▶ **Action item**: Each line of the entries below that holds "noConfusion" is needed, copied in full.

Stored data entries
/-- A command that does not renew the device answers a next state, touches nothing outside its footprint and keeps what effects
keep. -/
theorem exec_runs (c : Instr) (s : State) (h : c.renews = false) : Runs c.foot c.time s (exec c s) :=
  match c with
  | .registerWrite n0 n1 n2 n3 n4 => execRegisterWrite_runs n0 n1 n2 n3 n4 s
  | .lowHalfReadCapture n0 n1 n2 => execLowHalfReadCapture_runs n0 n1 n2 s
  | .sealRequest n0 n1 => execSealRequest_runs n0 n1 s
  | .sealComplete n0 => execSealComplete_runs n0 s
  | .unseal n0 n1 n2 => execUnseal_runs n0 n1 n2 s
  | .gtCapture n0 n1 => execGtCapture_runs n0 n1 s
  | .updatePoint n0 n1 => execUpdatePoint_runs n0 n1 s
  | .deadlineInstant n0 n1 => execDeadlineInstant_runs n0 n1 s
  | .samplingPlan n0 n1 => execSamplingPlan_runs n0 n1 s
  | .pgShadowWrite n0 => execPgShadowWrite_runs n0 s
  | .commitMark n0 => execCommitMark_runs n0 s
  | .scShadowWrite n0 n1 n2 n3 => execScShadowWrite_runs n0 n1 n2 n3 s
  | .scCommit n0 n1 n2 => execScCommit_runs n0 n1 n2 s
  | .stageStart n0 n1 => execStageStart_runs n0 n1 s
  | .stageStop n0 n1 => execStageStop_runs n0 n1 s
  | .compareMatch n0 n1 n2 => execCompareMatch_runs n0 n1 n2 s
  | .deadTimeExpiry n0 n1 n2 => execDeadTimeExpiry_runs n0 n1 n2 s
  | .triggerFire n0 n1 n2 => execTriggerFire_runs n0 n1 n2 s
  | .driverInputChange n0 n1 n2 n3 => execDriverInputChange_runs n0 n1 n2 n3 s
  | .gateEdgeStart n0 n1 n2 => execGateEdgeStart_runs n0 n1 n2 s
  | .plateauEntry n0 n1 n2 => execPlateauEntry_runs n0 n1 n2 s
  | .plateauExit n0 n1 n2 => execPlateauExit_runs n0 n1 n2 s
  | .segTimeout n0 n1 n2 => execSegTimeout_runs n0 n1 n2 s
  | .edgeComplete n0 n1 n2 => execEdgeComplete_runs n0 n1 n2 s
  | .uvlo n0 n1 n2 n3 => execUvlo_runs n0 n1 n2 n3 s
  | .gateMonitorCheck n0 n1 n2 n3 => execGateMonitorCheck_runs n0 n1 n2 n3 s
  | .gateMismatch n0 n1 n2 n3 => execGateMismatch_runs n0 n1 n2 n3 s
  | .linkDown n0 n1 => execLinkDown_runs n0 n1 s
  | .tripLaneDown n0 n1 => execTripLaneDown_runs n0 n1 s
  | .linkResume n0 n1 n2 n3 n4 => execLinkResume_runs n0 n1 n2 n3 n4 s
  | .supplyHigh n0 n1 n2 => execSupplyHigh_runs n0 n1 n2 s
  | .shuntConversionDone n0 n1 n2 n3 n4 => execShuntConversionDone_runs n0 n1 n2 n3 n4 s
  | .housekeepingStart n0 n1 => execHousekeepingStart_runs n0 n1 s
  | .housekeepingResult n0 n1 n2 => execHousekeepingResult_runs n0 n1 n2 s
  | .calOffset n0 n1 => execCalOffset_runs n0 n1 s
  | .calGain n0 n1 => execCalGain_runs n0 n1 s
  | .calBoth n0 n1 => execCalBoth_runs n0 n1 s
  | .calibrationDone n0 n1 n2 n3 n4 => execCalibrationDone_runs n0 n1 n2 n3 n4 s
  | .conversionDone n0 n1 n2 n3 => execConversionDone_runs n0 n1 n2 n3 s
  | .owSettleExpiry n0 n1 => execOwSettleExpiry_runs n0 n1 s
  | .cvPassStart n0 n1 => execCvPassStart_runs n0 n1 s
  | .urgentRequest n0 n1 n2 => execUrgentRequest_runs n0 n1 n2 s
  | .urgentConversionDone n0 n1 n2 => execUrgentConversionDone_runs n0 n1 n2 s
  | .comparatorCrossing n0 n1 n2 => execComparatorCrossing_runs n0 n1 n2 s
  | .filteredOutputChange n0 n1 n2 => execFilteredOutputChange_runs n0 n1 n2 s
  | .latchClear n0 n1 n2 n3 => execLatchClear_runs n0 n1 n2 n3 s
  | .edgeFlagEdge n0 n1 n2 => execEdgeFlagEdge_runs n0 n1 n2 s
  | .tripInChange n0 n1 n2 => execTripInChange_runs n0 n1 n2 s
  | .lowDelayExpiry n0 n1 => execLowDelayExpiry_runs n0 n1 s
  | .forceAct n0 n1 => execForceAct_runs n0 n1 s
  | .forceOff n0 n1 => execForceOff_runs n0 n1 s
  | .release n0 n1 => execRelease_runs n0 n1 s
  | .lineChange n0 n1 n2 n3 n4 => execLineChange_runs n0 n1 n2 n3 n4 s
  | .illWindowExpiry n0 n1 => execIllWindowExpiry_runs n0 n1 s
  | .broken n0 n1 n2 => execBroken_runs n0 n1 n2 s
  | .periodTimeout n0 n1 n2 => execPeriodTimeout_runs n0 n1 n2 s
  | .ssiStart n0 n1 => execSsiStart_runs n0 n1 s
  | .ssiFrameDone n0 n1 n2 => execSsiFrameDone_runs n0 n1 n2 s
  | .resolverEnvelope n0 n1 n2 n3 n4 n5 => execResolverEnvelope_runs n0 n1 n2 n3 n4 n5 s
  | .preset n0 n1 => execPreset_runs n0 n1 s
  | .observerUpdate n0 n1 => execObserverUpdate_runs n0 n1 s
  | .observerLatch n0 n1 => execObserverLatch_runs n0 n1 s
  | .compareArm n0 n1 n2 n3 => execCompareArm_runs n0 n1 n2 n3 s
  | .repeaterEdge n0 n1 => execRepeaterEdge_runs n0 n1 s
  | .recordArrival n0 n1 => execRecordArrival_runs n0 n1 s
  | .startLimitExpiry n0 n1 => execStartLimitExpiry_runs n0 n1 s
  | .load n0 n1 n2 n3 => execLoad_runs n0 n1 n2 n3 s
  | .store n0 n1 n2 => execStore_runs n0 n1 n2 s
  | .emit n0 n1 => execEmit_runs n0 n1 s
  | .sect n0 n1 => execSect_runs n0 n1 s
  | .casc n0 n1 => execCasc_runs n0 n1 s
  | .clarke n0 n1 => execClarke_runs n0 n1 s
  | .park n0 n1 => execPark_runs n0 n1 s
  | .ipark n0 n1 => execIpark_runs n0 n1 s
  | .svm n0 n1 => execSvm_runs n0 n1 s
  | .dial n0 n1 => execDial_runs n0 n1 s
  | .poise n0 n1 => execPoise_runs n0 n1 s
  | .lim n0 n1 => execLim_runs n0 n1 s
  | .sel n0 n1 => execSel_runs n0 n1 s
  | .cmp n0 n1 => execCmp_runs n0 n1 s
  | .recon n0 n1 => execRecon_runs n0 n1 s
  | .fusee n0 n1 => execFusee_runs n0 n1 s
  | .letdn n0 n1 => execLetdn_runs n0 n1 s
  | .plaus n0 n1 => execPlaus_runs n0 n1 s
  | .slack n0 n1 => execSlack_runs n0 n1 s
  | .engineStall n0 n1 => execEngineStall_runs n0 n1 s
  | .residueFail n0 n1 => execResidueFail_runs n0 n1 s
  | .declareDead n0 n1 => execDeclareDead_runs n0 n1 s
  | .takeover n0 n1 => execTakeover_runs n0 n1 s
  | .engineAdmit n0 n1 n2 => execEngineAdmit_runs n0 n1 n2 s
  | .engineSelfTestDone n0 n1 n2 => execEngineSelfTestDone_runs n0 n1 n2 s
  | .coeffSwapRequest n0 n1 n2 => execCoeffSwapRequest_runs n0 n1 n2 s
  | .slackMinRestart n0 n1 n2 => execSlackMinRestart_runs n0 n1 n2 s
  | .tmStart n0 n1 n2 => execTmStart_runs n0 n1 n2 s
  | .tmTarget n0 n1 n2 => execTmTarget_runs n0 n1 n2 s
  | .tmStop n0 n1 n2 => execTmStop_runs n0 n1 n2 s
  | .tmCatchDecision n0 n1 n2 => execTmCatchDecision_runs n0 n1 n2 s
  | .catchTimeExpiry n0 n1 => execCatchTimeExpiry_runs n0 n1 s
  | .prechargeExpiry n0 n1 => execPrechargeExpiry_runs n0 n1 s
  | .sequencerStageStart n0 n1 => execSequencerStageStart_runs n0 n1 s
  | .catchHoldDone n0 n1 => execCatchHoldDone_runs n0 n1 s
  | .reengage n0 n1 => execReengage_runs n0 n1 s
  | .speedRefresh n0 n1 => execSpeedRefresh_runs n0 n1 s
  | .tmSetLoss n0 n1 => execTmSetLoss_runs n0 n1 s
  | .chStart n0 n1 n2 => execChStart_runs n0 n1 n2 s
  | .chTarget n0 n1 n2 => execChTarget_runs n0 n1 n2 s
  | .chStop n0 n1 n2 => execChStop_runs n0 n1 n2 s
  | .pilotWindow n0 => execPilotWindow_runs n0 s
  | .pilotTimeout n0 => execPilotTimeout_runs n0 s
  | .pilotRefresh n0 => execPilotRefresh_runs n0 s
  | .chWaitDone n0 => execChWaitDone_runs n0 s
  | .chWaitTimeout n0 => execChWaitTimeout_runs n0 s
  | .stopTimeExpiry n0 => execStopTimeExpiry_runs n0 s
  | .gridLossTimeout n0 => execGridLossTimeout_runs n0 s
  | .chEventReaction n0 => execChEventReaction_runs n0 s
  | .lvStart n0 n1 n2 => execLvStart_runs n0 n1 n2 s
  | .lvTarget n0 n1 n2 => execLvTarget_runs n0 n1 n2 s
  | .lvStop n0 n1 n2 => execLvStop_runs n0 n1 n2 s
  | .lvSync n0 => execLvSync_runs n0 s
  | .lvStartTimeout n0 => execLvStartTimeout_runs n0 s
  | .lvStageLoss n0 => execLvStageLoss_runs n0 s
  | .drStart n0 n1 n2 => execDrStart_runs n0 n1 n2 s
  | .drTarget n0 n1 n2 => execDrTarget_runs n0 n1 n2 s
  | .drStop n0 n1 n2 => execDrStop_runs n0 n1 n2 s
  | .drLockTimeout n0 n1 => execDrLockTimeout_runs n0 n1 s
  | .drTargetReached n0 n1 => execDrTargetReached_runs n0 n1 s
  | .drMoveTimeout n0 n1 => execDrMoveTimeout_runs n0 n1 s
  | .drReengage n0 n1 => execDrReengage_runs n0 n1 s
  | .drMirrorUpdate n0 n1 => execDrMirrorUpdate_runs n0 n1 s
  | .drLoss n0 n1 => execDrLoss_runs n0 n1 s
  | .windowClose n0 n1 => execWindowClose_runs n0 n1 s
  | .lagTimeout n0 => execLagTimeout_runs n0 s
  | .scSelfTestDone n0 n1 n2 => execScSelfTestDone_runs n0 n1 n2 s
  | .agreedLoad n0 n1 n2 n3 => execAgreedLoad_runs n0 n1 n2 n3 s
  | .checkerFault n0 n1 => execCheckerFault_runs n0 n1 s
  | .transientPeriodExpiry n0 => execTransientPeriodExpiry_runs n0 s
  | .graceExpiry n0 => execGraceExpiry_runs n0 s
  | .injectionTestDone n0 n1 => execInjectionTestDone_runs n0 n1 s
  | .fwReady n0 => execFwReady_runs n0 s
  | .wdogService n0 n1 => execWdogService_runs n0 n1 s
  | .wdogExpiry n0 => execWdogExpiry_runs n0 s
  | .vqArrival n0 n1 n2 => execVqArrival_runs n0 n1 n2 s
  | .accept n0 n1 => execAccept_runs n0 n1 s
  | .refuse n0 n1 n2 => execRefuse_runs n0 n1 n2 s
  | .validationExpiry n0 n1 => execValidationExpiry_runs n0 n1 s
  | .kick n0 n1 => execKick_runs n0 n1 s
  | .continueStage n0 n1 => execContinue_runs n0 n1 s
  | .stopStage n0 n1 => execStop_runs n0 n1 s
  | .absenceExpiry n0 n1 => execAbsenceExpiry_runs n0 n1 s
  | .notifyTimeout n0 n1 => execNotifyTimeout_runs n0 n1 s
  | .bankRead n0 n1 n2 n3 n4 n5 => execBankRead_runs n0 n1 n2 n3 n4 n5 s
  | .bankWrite n0 n1 n2 n3 n4 n5 => execBankWrite_runs n0 n1 n2 n3 n4 n5 s
  | .scrubRead n0 n1 n2 => execScrubRead_runs n0 n1 n2 s
  | .bankHandover n0 n1 n2 => execBankHandover_runs n0 n1 n2 s
  | .drainComplete n0 n1 => execDrainComplete_runs n0 n1 s
  | .drainTimeout n0 n1 => execDrainTimeout_runs n0 n1 s
  | .confRestart n0 => execConfRestart_runs n0 s
  | .perst n0 n1 => execPerst_runs n0 n1 s
  | .hotReset n0 n1 => execHotReset_runs n0 n1 s
  | .functionLevelReset n0 n1 => execFunctionLevelReset_runs n0 n1 s
  | .doorbell n0 n1 n2 => execDoorbell_runs n0 n1 n2 s
  | .qpEnable n0 n1 n2 => execQpEnable_runs n0 n1 n2 s
  | .qpDisable n0 n1 => execQpDisable_runs n0 n1 s
  | .descriptorFetch n0 => execDescriptorFetch_runs n0 s
  | .descriptorReceive n0 n1 n2 n3 => execDescriptorReceive_runs n0 n1 n2 n3 s
  | .completionWrite n0 n1 => execCompletionWrite_runs n0 n1 s
  | .moderationTimeout n0 n1 => execModerationTimeout_runs n0 n1 s
  | .descriptorDeadline n0 n1 n2 n3 => execDescriptorDeadline_runs n0 n1 n2 n3 s
  | .hostError n0 n1 n2 => execHostError_runs n0 n1 n2 s
  | .nop n0 n1 n2 => execNop_runs n0 n1 n2 s
  | .fenceItem n0 n1 n2 => execFence_runs n0 n1 n2 s
  | .fenceComplete n0 n1 n2 => execFenceComplete_runs n0 n1 n2 s
  | .memWrite n0 n1 n2 n3 => execMemWrite_runs n0 n1 n2 n3 s
  | .memRead n0 n1 n2 n3 n4 => execMemRead_runs n0 n1 n2 n3 n4 s
  | .dataTransferDone n0 n1 n2 => execDataTransferDone_runs n0 n1 n2 s
  | .snapshot n0 n1 n2 => execSnapshot_runs n0 n1 n2 s
  | .admitUnit n0 n1 n2 n3 n4 n5 => execAdmit_runs n0 n1 n2 n3 n4 n5 s
  | .admitDone n0 n1 n2 n3 => execAdmitDone_runs n0 n1 n2 n3 s
  | .streamBuf n0 n1 n2 => execStreamBuf_runs n0 n1 n2 s
  | .recordWrite n0 n1 => execRecordWrite_runs n0 n1 s
  | .bufferFlush n0 n1 => execBufferFlush_runs n0 n1 s
  | .canTx n0 n1 n2 n3 => execCanTx_runs n0 n1 n2 n3 s
  | .canRxbuf n0 n1 n2 => execCanRxbuf_runs n0 n1 n2 s
  | .slotLoad n0 n1 => execSlotLoad_runs n0 n1 s
  | .frameTxEnd n0 n1 n2 n3 => execFrameTxEnd_runs n0 n1 n2 n3 s
  | .frameReceive n0 n1 n2 n3 => execFrameReceive_runs n0 n1 n2 n3 s
  | .integrationDone n0 n1 => execIntegrationDone_runs n0 n1 s
  | .recover n0 n1 n2 => execRecover_runs n0 n1 n2 s
  | .recoveryComplete n0 n1 => execRecoveryComplete_runs n0 n1 s
  | .flowStale n0 n1 => execFlowStale_runs n0 n1 s
  | .ttTrigger n0 n1 n2 => execTtTrigger_runs n0 n1 n2 s
  | .missedWindow n0 n1 n2 => execMissedWindow_runs n0 n1 n2 s
  | .ttReferenceSend n0 n1 n2 n3 => execTtReferenceSend_runs n0 n1 n2 n3 s
  | .listenEnd n0 n1 => execListenEnd_runs n0 n1 s
  | .masterLost n0 n1 => execMasterLost_runs n0 n1 s
  | .secureBoot n0 => execSecureBoot_runs n0 s
  | .bootSealRequest n0 => execBootSealRequest_runs n0 s
  | .identity n0 n1 => execIdentity_runs n0 n1 s
  | .attest n0 n1 n2 => execAttest_runs n0 n1 n2 s
  | .sessionOpen n0 n1 n2 => execSessionOpen_runs n0 n1 n2 s
  | .sessionClose n0 n1 => execSessionClose_runs n0 n1 s
  | .sessionExpiry n0 n1 => execSessionExpiry_runs n0 n1 s
  | .enroll n0 n1 n2 n3 => execEnroll_runs n0 n1 n2 n3 s
  | .revoke n0 n1 n2 n3 => execRevoke_runs n0 n1 n2 n3 s
  | .updateWrite n0 n1 n2 n3 => execUpdateWrite_runs n0 n1 n2 n3 s
  | .updateVerify n0 n1 => execUpdateVerify_runs n0 n1 s
  | .updateActivate n0 n1 n2 n3 => execUpdateActivate_runs n0 n1 n2 n3 s
  | .activateReset n0 => Bool.noConfusion h
  | .keyLoad n0 n1 n2 => execKeyLoad_runs n0 n1 n2 s
  | .keyErase n0 n1 n2 => execKeyErase_runs n0 n1 n2 s
  | .raiseCounter n0 n1 n2 n3 => execRaiseCounter_runs n0 n1 n2 n3 s
  | .ledgerRead n0 n1 => execLedgerRead_runs n0 n1 s
  | .lifetimeRead n0 n1 => execLifetimeRead_runs n0 n1 s
  | .uartFrame n0 n1 n2 n3 n4 => execUartFrame_runs n0 n1 n2 n3 n4 s
  | .freshnessJournal n0 n1 => execFreshnessJournal_runs n0 n1 s
  | .ledgerFlush n0 n1 n2 => execLedgerFlush_runs n0 n1 n2 s
  | .lifetimeRecord n0 n1 => execLifetimeRecord_runs n0 n1 s
  | .lifeAccumulate n0 => execLifeAccumulate_runs n0 s
  | .flashRefresh n0 n1 n2 => execFlashRefresh_runs n0 n1 n2 s
  | .fltFence n0 n1 n2 => execFltFence_runs n0 n1 n2 s
  | .fltSafe n0 n1 n2 => execFltSafe_runs n0 n1 n2 s
  | .islandLost n0 n1 => execIslandLost_runs n0 n1 s
  | .ledgerReport n0 n1 n2 n3 n4 n5 n6 => execLedgerReport_runs n0 n1 n2 n3 n4 n5 n6 s
  | .ledgerEntry n0 => execLedgerEntry_runs n0 s
  | .entryClose n0 n1 => execEntryClose_runs n0 n1 s
  | .slotCapture n0 n1 n2 n3 => execSlotCapture_runs n0 n1 n2 n3 s
  | .powerOnReset n0 => Bool.noConfusion h
  | .brownOutReset n0 => Bool.noConfusion h
  | .railReset n0 => Bool.noConfusion h
  | .resetN n0 => Bool.noConfusion h
  | .safeWdogExpiry n0 => Bool.noConfusion h
  | .coldBoot n0 n1 n2 n3 => Bool.noConfusion h
  | .vinHigh n0 n1 => execVinHigh_runs n0 n1 s
  | .speedMonitor n0 n1 n2 => execSpeedMonitor_runs n0 n1 n2 s
  | .vfabStep n0 n1 => execVfabStep_runs n0 n1 s
  | .fqiTcUpdate n0 => execFqiTcUpdate_runs n0 s
  | .sleepRequest n0 => execSleepRequest_runs n0 s
  | .wake n0 n1 n2 n3 n4 => Bool.noConfusion h
  | .tempReading n0 n1 n2 => execTempReading_runs n0 n1 n2 s
  | .tempCrossCheck n0 => execTempCrossCheck_runs n0 s
  | .brokenLiveClear n0 n1 n2 => execBrokenLiveClear_runs n0 n1 n2 s
  | .receiveError n0 n1 n2 => execReceiveError_runs n0 n1 n2 s
  | .pcieLinkUp n0 n1 => execPcieLinkUp_runs n0 n1 s
  | .sleepEntryDone n0 => execSleepEntryDone_runs n0 s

▶ **The completed task**:
  | .activateReset n0 => Bool.noConfusion h
  | .powerOnReset n0 => Bool.noConfusion h
  | .brownOutReset n0 => Bool.noConfusion h
  | .railReset n0 => Bool.noConfusion h
  | .resetN n0 => Bool.noConfusion h
  | .safeWdogExpiry n0 => Bool.noConfusion h
  | .coldBoot n0 n1 n2 n3 => Bool.noConfusion h
  | .wake n0 n1 n2 n3 n4 => Bool.noConfusion h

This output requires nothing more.